> _PROVIDED DATA_:
theorem State.finishBarrier_keeps {s0 : State} {s : State} (x2 : _) (h : Keeps s0 s) : Keeps s0 (State.finishBarrier s x2) := by
  unfold State.finishBarrier
  try dsimp only
  repeat' first | with_reducible assumption | intro _ | with_reducible (first | apply State.synAdd_keeps) | with_reducible apply Keeps.cond | with_reducible apply Keeps.foldl | (fail_if_no_progress with_reducible refine Keeps.of_mk rfl rfl rfl rfl rfl rfl ?_) | with_reducible refine Keeps.of_free rfl rfl rfl rfl rfl (Nat.le_add_right _ _) ?_ | with_reducible refine Keeps.of_filter rfl rfl rfl rfl rfl rfl ?_ | split

theorem State.stepObjs_keeps {s0 : State} {s : State} (h : Keeps s0 s) : Keeps s0 (State.stepObjs s) := by
  unfold State.stepObjs
  try dsimp only
  repeat' first | with_reducible assumption | intro _ | with_reducible apply Keeps.cond | with_reducible apply Keeps.foldl | (fail_if_no_progress with_reducible refine Keeps.of_mk rfl rfl rfl rfl rfl rfl ?_) | with_reducible refine Keeps.of_free rfl rfl rfl rfl rfl (Nat.le_add_right _ _) ?_ | with_reducible refine Keeps.of_filter rfl rfl rfl rfl rfl rfl ?_ | split

theorem State.afterPend_keeps {s0 : State} {s : State} (x2 : _) (h : Keeps s0 s) : Keeps s0 (State.afterPend s x2) := by
  unfold State.afterPend
  try dsimp only
  repeat' first | with_reducible assumption | intro _ | with_reducible (first | apply State.setRing_keeps | apply State.toDetect_keeps | apply State.linkDown_keeps) | with_reducible apply Keeps.cond | with_reducible apply Keeps.foldl | (fail_if_no_progress with_reducible refine Keeps.of_mk rfl rfl rfl rfl rfl rfl ?_) | with_reducible refine Keeps.of_free rfl rfl rfl rfl rfl (Nat.le_add_right _ _) ?_ | with_reducible refine Keeps.of_filter rfl rfl rfl rfl rfl rfl ?_ | split

theorem State.settings_keeps {s0 : State} {s : State} (x2 : _) (h : Keeps s0 s) : Keeps s0 (State.settings s x2) := by
  unfold State.settings
  try dsimp only
  repeat' first | with_reducible assumption | intro _ | with_reducible (first | apply State.applyPends_keeps | apply State.afterPend_keeps) | with_reducible apply Keeps.cond | with_reducible apply Keeps.foldl | (fail_if_no_progress with_reducible refine Keeps.of_mk rfl rfl rfl rfl rfl rfl ?_) | with_reducible refine Keeps.of_free rfl rfl rfl rfl rfl (Nat.le_add_right _ _) ?_ | with_reducible refine Keeps.of_filter rfl rfl rfl rfl rfl rfl ?_ | split

theorem State.heatersOff_keeps {s0 : State} {s : State} (h : Keeps s0 s) : Keeps s0 (State.heatersOff s) := by
  unfold State.heatersOff
  try dsimp only
  repeat' first | with_reducible assumption | intro _ | with_reducible apply Keeps.cond | with_reducible apply Keeps.foldl | (fail_if_no_progress with_reducible refine Keeps.of_mk rfl rfl rfl rfl rfl rfl ?_) | with_reducible refine Keeps.of_free rfl rfl rfl rfl rfl (Nat.le_add_right _ _) ?_ | with_reducible refine Keeps.of_filter rfl rfl rfl rfl rfl rfl ?_ | split

theorem State.darkStep_keeps {s0 : State} {s : State} (x2 : _) (h : Keeps s0 s) : Keeps s0 (State.darkStep s x2) := by
  unfold State.darkStep
  try dsimp only
  repeat' first | with_reducible assumption | intro _ | with_reducible (first | apply State.record_keeps | apply State.setWord_keeps | apply State.heatersOff_keeps | apply State.darken_keeps | apply State.beginEnable_keeps) | with_reducible apply Keeps.cond | with_reducible apply Keeps.foldl | (fail_if_no_progress with_reducible refine Keeps.of_mk rfl rfl rfl rfl rfl rfl ?_) | with_reducible refine Keeps.of_free rfl rfl rfl rfl rfl (Nat.le_add_right _ _) ?_ | with_reducible refine Keeps.of_filter rfl rfl rfl rfl rfl rfl ?_ | split

theorem State.overrideStep_keeps {s0 : State} {s : State} (x2 : _) (h : Keeps s0 s) : Keeps s0 (State.overrideStep s x2) := by
  unfold State.overrideStep
  try dsimp only
  repeat' first | with_reducible assumption | intro _ | with_reducible (first | apply State.journal_keeps | apply State.proceedEnable_keeps | apply State.doPermitFall_keeps) | with_reducible apply Keeps.cond | with_reducible apply Keeps.foldl | (fail_if_no_progress with_reducible refine Keeps.of_mk rfl rfl rfl rfl rfl rfl ?_) | with_reducible refine Keeps.of_free rfl rfl rfl rfl rfl (Nat.le_add_right _ _) ?_ | with_reducible refine Keeps.of_filter rfl rfl rfl rfl rfl rfl ?_ | split

theorem State.roleStep_keeps {s0 : State} {s : State} (x2 : _) (h : Keeps s0 s) : Keeps s0 (State.roleStep s x2) := by
  unfold State.roleStep
  try dsimp only
  repeat' first | with_reducible assumption | intro _ | with_reducible (first | apply State.roleTransfer_keeps) | with_reducible apply Keeps.cond | with_reducible apply Keeps.foldl | (fail_if_no_progress with_reducible refine Keeps.of_mk rfl rfl rfl rfl rfl rfl ?_) | with_reducible refine Keeps.of_free rfl rfl rfl rfl rfl (Nat.le_add_right _ _) ?_ | with_reducible refine Keeps.of_filter rfl rfl rfl rfl rfl rfl ?_ | split

theorem State.measure_keeps {s0 : State} {s : State} (x2 : _) (h : Keeps s0 s) : Keeps s0 (State.measure s x2) := by
  unfold State.measure
  try dsimp only
  repeat' first | with_reducible assumption | intro _ | with_reducible (first | apply State.setLkk_keeps | apply State.linkDown_keeps) | with_reducible apply Keeps.cond | with_reducible apply Keeps.foldl | (fail_if_no_progress with_reducible refine Keeps.of_mk rfl rfl rfl rfl rfl rfl ?_) | with_reducible refine Keeps.of_free rfl rfl rfl rfl rfl (Nat.le_add_right _ _) ?_ | with_reducible refine Keeps.of_filter rfl rfl rfl rfl rfl rfl ?_ | split

theorem State.moveLane_keeps {s0 : State} {s : State} (x2 : _) (x3 : _) (h : Keeps s0 s) : Keeps s0 (State.moveLane s x2 x3) := by
  unfold State.moveLane
  try dsimp only
  repeat' first | with_reducible assumption | intro _ | with_reducible (first | apply State.bump_keeps | apply State.setLnk_keeps | apply State.requestMove_keeps) | with_reducible apply Keeps.cond | with_reducible apply Keeps.foldl | (fail_if_no_progress with_reducible refine Keeps.of_mk rfl rfl rfl rfl rfl rfl ?_) | with_reducible refine Keeps.of_free rfl rfl rfl rfl rfl (Nat.le_add_right _ _) ?_ | with_reducible refine Keeps.of_filter rfl rfl rfl rfl rfl rfl ?_ | split

theorem State.audit_keeps {s0 : State} {s : State} (x2 : _) (h : Keeps s0 s) : Keeps s0 (State.audit s x2) := by
  unfold State.audit
  try dsimp only
  repeat' first | with_reducible assumption | intro _ | with_reducible (first | apply State.setWord_keeps | apply State.record_keeps | apply State.setLkk_keeps) | with_reducible apply Keeps.cond | with_reducible apply Keeps.foldl | (fail_if_no_progress with_reducible refine Keeps.of_mk rfl rfl rfl rfl rfl rfl ?_) | with_reducible refine Keeps.of_free rfl rfl rfl rfl rfl (Nat.le_add_right _ _) ?_ | with_reducible refine Keeps.of_filter rfl rfl rfl rfl rfl rfl ?_ | split

theorem State.linkStep_keeps {s0 : State} {s : State} (x2 : _) (x3 : _) (h : Keeps s0 s) : Keeps s0 (State.linkStep s x2 x3) := by
  unfold State.linkStep
  try dsimp only
  repeat' first | with_reducible assumption | intro _ | with_reducible (first | apply State.capRetrain_keeps | apply State.moveLane_keeps | apply State.audit_keeps | apply State.setLkk_keeps | apply State.propose_keeps) | with_reducible apply Keeps.cond | with_reducible apply Keeps.foldl | (fail_if_no_progress with_reducible refine Keeps.of_mk rfl rfl rfl rfl rfl rfl ?_) | with_reducible refine Keeps.of_free rfl rfl rfl rfl rfl (Nat.le_add_right _ _) ?_ | with_reducible refine Keeps.of_filter rfl rfl rfl rfl rfl rfl ?_ | split

theorem State.linkSteps_keeps {s0 : State} {s : State} (x2 : _) (h : Keeps s0 s) : Keeps s0 (State.linkSteps s x2) := by
  unfold State.linkSteps
  try dsimp only
  repeat' first | with_reducible assumption | intro _ | with_reducible (first | apply State.linkStep_keeps) | with_reducible apply Keeps.cond | with_reducible apply Keeps.foldl | (fail_if_no_progress with_reducible refine Keeps.of_mk rfl rfl rfl rfl rfl rfl ?_) | with_reducible refine Keeps.of_free rfl rfl rfl rfl rfl (Nat.le_add_right _ _) ?_ | with_reducible refine Keeps.of_filter rfl rfl rfl rfl rfl rfl ?_ | split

> _AIM OF THE EXERCISE_:
In the data above, which lines include "darkStep"? Return those lines.

> _WORKED SOLUTION_:
theorem State.darkStep_keeps {s0 : State} {s : State} (x2 : _) (h : Keeps s0 s) : Keeps s0 (State.darkStep s x2) := by
  unfold State.darkStep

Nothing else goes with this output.